Stored items
/-- A group (R23, R51 to R72). -/
structure Group where
  th : Thread
  /-- Vector words, by 256 × lane + word (R54). -/
  v : SMap 32
  /-- Operand file, by 8 × lane + entry (R64). -/
  opf : SMap 32
  /-- Predicates p1 to p7 as masks of lanes (R53). -/
  p : SMap 32
  /-- Last-result latch by lane (R65). -/
  lr : SMap 64
  /-- Lane stochastic generators by lane (R82). -/
  gens : SMap 16
  /-- View registers in the numbering of R57. -/
  views : SMap 64
  /-- EXT_HELD (R55). -/
  ext : Nat
  task : Option Task
  /-- REG_STATUS (R72). -/
  regStatus : Word
  portEn : Bool
  portDst : Word
  portSrc : Word
  drop : Bool
  /-- Free send credits (R119). -/
  credits : Nat
  /-- Receive buffer, oldest first (R120). -/
  rx : List Flit
  block : Nat
  region : Nat
  /-- Slot of its core (R34). -/
  slot : Nat
  /-- Scalar words that its pipe has issued for others while its own was ready (R36, R37). -/
  lost : Nat := 0
  core : Nat
  blockId : Nat
  groupId : Nat
  place : Place
  /-- Current segment of a traveller (R337). -/
  seg : Option Nat
  /-- OWE (R341). -/
  owe : BitVec 64
  /-- Departure mask (R344). -/
  depMask : BitVec 96
  /-- DEP_COL and PUSHED of the image (R397). -/
  depCol : Nat
  pushed : Bool
  /-- Pushes of a cross-column move whose acknowledgements the group awaits before it issues (R170). -/
  moves : List Nat
  deriving DecidableEq, Repr

/-! ### Blocks, sequencers, regions -/

/-- A weight plane (R303): elements as FP32 bits by 256 × k + n, scales by 256 × block + n (127 where absent); and the k origin
of the `mls` that loaded it, which R305 has the passes check. -/
structure Plane where
  valid : Bool
  /-- Class: 0 F8, 1 I8, 2 F16 (R304). -/
  cls : BitVec 2
  /-- Size of the scale blocks; 0 for weights without scales (R305). -/
  bs : Nat
  org : Nat
  w : SMap 32
  sw : FMap (BitVec 8)
  deriving DecidableEq, Repr

/-- A spanned `mst` as issued: its fields (R319). -/
structure SpanReq where
  ta : BitVec 6
  mi : BitVec 4
  row : Nat
  count : Nat
  acct : Bool
  deriving DecidableEq, Repr

/-- A matrix sequencer (R303). -/
structure Seq where
  mpc : Word
  m : SMap 64
  active : Plane
  shadow : Plane
  span : Nat
  lead : Nat
  /-- At `mend`. -/
  ended : Bool
  /-- Rows of the `mst` or `mdr` at MPC that are done (R320). -/
  rows : Nat
  /-- Waiting in a spanned step (R319). -/
  spanned : Option SpanReq
  /-- The block's tensor identifiers as the last completed `mbwt`, or the start, found them (R330). -/
  tids : FMap Tid
  /-- A pass of the word at MPC is held by the budget, and has been counted in MX_STALLS (R320). -/
  held : Bool
  run : Run
  /-- Its word parked, and the replay has yet to complete (R437). -/
  replays : Bool := false
  deriving DecidableEq, Repr

/-- Life of a block (R27, R43, R49). -/
inductive BlockRun | placed | running | stopping | stopped | retired
  deriving DecidableEq, Repr

/-- A request to stop a block (R402, R424): who asked, the capability it passed (R399), when it arrived, its deadline, and the
area. -/
structure StopReq where
  who : Who
  part : Nat
  cap : Nat
  at_ : Nat
  ns : Nat
  area : Word
  bytes : Word
  deriving DecidableEq, Repr

/-- A block, or a holder block of a March region (R23, R333). -/
structure Block where
  region : Nat
  blockId : Nat
  core : Nat
  /-- Block slot of its core (R436). -/
  slot : Nat
  groups : List Nat
  chunks : Nat
  spmBytes : Nat
  barCount : Nat
  tidCount : Nat
  accCount : Nat
  /-- Barrier words (R110). -/
  bars : SMap 64
  tids : FMap Tid
  /-- Scratchpad bytes; one not listed is zero. -/
  spm : FMap Byte
  /-- Accumulator elements by 256 × row + column; one not listed is zero. -/
  acc : FMap Word32
  /-- The physical rows and scratchpad lines of its core that it occupies, and the bytes of code that its core pins for it (R27,
  R336). -/
  rows : List Nat := []
  lines : List Nat := []
  code : Nat := 0
  seq : Seq
  /-- Distributor: index of the next unit's first iteration (R41). -/
  cursor : Nat
  /-- Waiting `xacq` requests, oldest first: group and count (R40). -/
  xq : List (Nat × Nat)
  run : BlockRun
  stop : Option StopReq
  /-- Pushes of a column whose acknowledgements the block awaits before it starts, or before its streams issue (R170, R411). -/
  moves : List Nat
  /-- Segment of a holder block (R333). -/
  seg : Option Nat
  /-- Removed by `seg.map` (R336). -/
  removed : Bool
  discarded : Bool
  deriving DecidableEq, Repr

/-- A commutative range (R122): the region control block of the region that declared it, its ASID, start, length in bytes,
operation 0 add, 1 min, 2 max, element format, and the partials by core × 2^57 + address. -/
structure CRange where
  rcb : Nat
  asid : Nat
  start : Nat
  len : Nat
  op : Nat
  fmt : CrTy
  partials : FMap Word32
  deriving DecidableEq, Repr

/-- A homing descriptor (R100). -/
structure HomeDesc where
  base : Nat
  granules : Nat
  mode : Nat
  column : Nat
  deriving DecidableEq, Repr

/-- A segment of a March region (R335). -/
structure Segment where
  scalarLo : Nat
  scalarHi : Nat
  matrixLo : Nat
  matrixHi : Nat
  laneLo : Nat
  laneHi : Nat
  holders : List Nat
  entryOnly : Bool
  chunks : Nat
  spmBytes : Nat
  barCount : Nat
  tidCount : Nat
  accCount : Nat
  entry : Nat
  matrixEntry : Nat
  tidTable : Nat
  deriving DecidableEq, Repr

/-- March state of a region (R335, R336, R347): its map, the held records (segment, sequence number, and whether the
image is written) by record, and the code that each holder has pinned, by 2^57 × core + byte address. -/
structure March where
  map : Nat
  parkBase : Nat
  parkCount : Nat
  segs : List Segment
  held : FMap (Nat × Nat × Bool)
  /-- Travellers born so far (R334). -/
  born : Nat
  pinned : FMap Word32
  /-- Free arrival slots of each holder core as last broadcast (R345). -/
  known : FMap Nat
  deriving DecidableEq, Repr

/-- A region (R25, R50, R391). -/
structure Region where
  rcb : Word
  part : Nat
  asid : Nat
  /-- Launching column and queue. -/
  col : Nat
  queue : Nat
  /-- The snapshot of its record (R25). -/
  record : BitVec 2048
  prio : Nat
  /-- When its post reached the head of its queue, and the queue's priority then (R408, R413). -/
  headAt : Nat
  qprio : Nat
  /-- An all-or-nothing launch that did not fit at once, and waits for claims (R417). -/
  waiting : Bool
  /-- Its control block and that block's ancestors; the limits of those that have one, by control block (R391, R415). -/
  chain : List Nat
  limits : List (Nat × Nat)
  /-- Effective VEC_TABLE, NOTIFY and COLUMNS, as read at launch (R391). -/
  vecTable : Nat
  notify : Nat
  columns : BitVec 32
  /-- Effective homing map (R100). -/
  homing : List HomeDesc
  /-- Blocks placed so far, in ascending BLOCK_ID. -/
  placed : Nat
  /-- Blocks or travellers retired. -/
  retired : Nat
  march : Option March
  /-- Distributor cursors of a March region by BLOCK_ID (R334). -/
  cursors : FMap Nat
  discarded : Bool
  /-- Its release at retirement has placed its markers, and the pushes that it awaits (R50, R162). -/
  marker : Bool
  await : List Nat
  /-- The completion stamp has been written (R50). -/
  finished : Bool
  deriving DecidableEq, Repr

The task
Count all lines of the data that include "where". The answer is the number alone.

The answer
12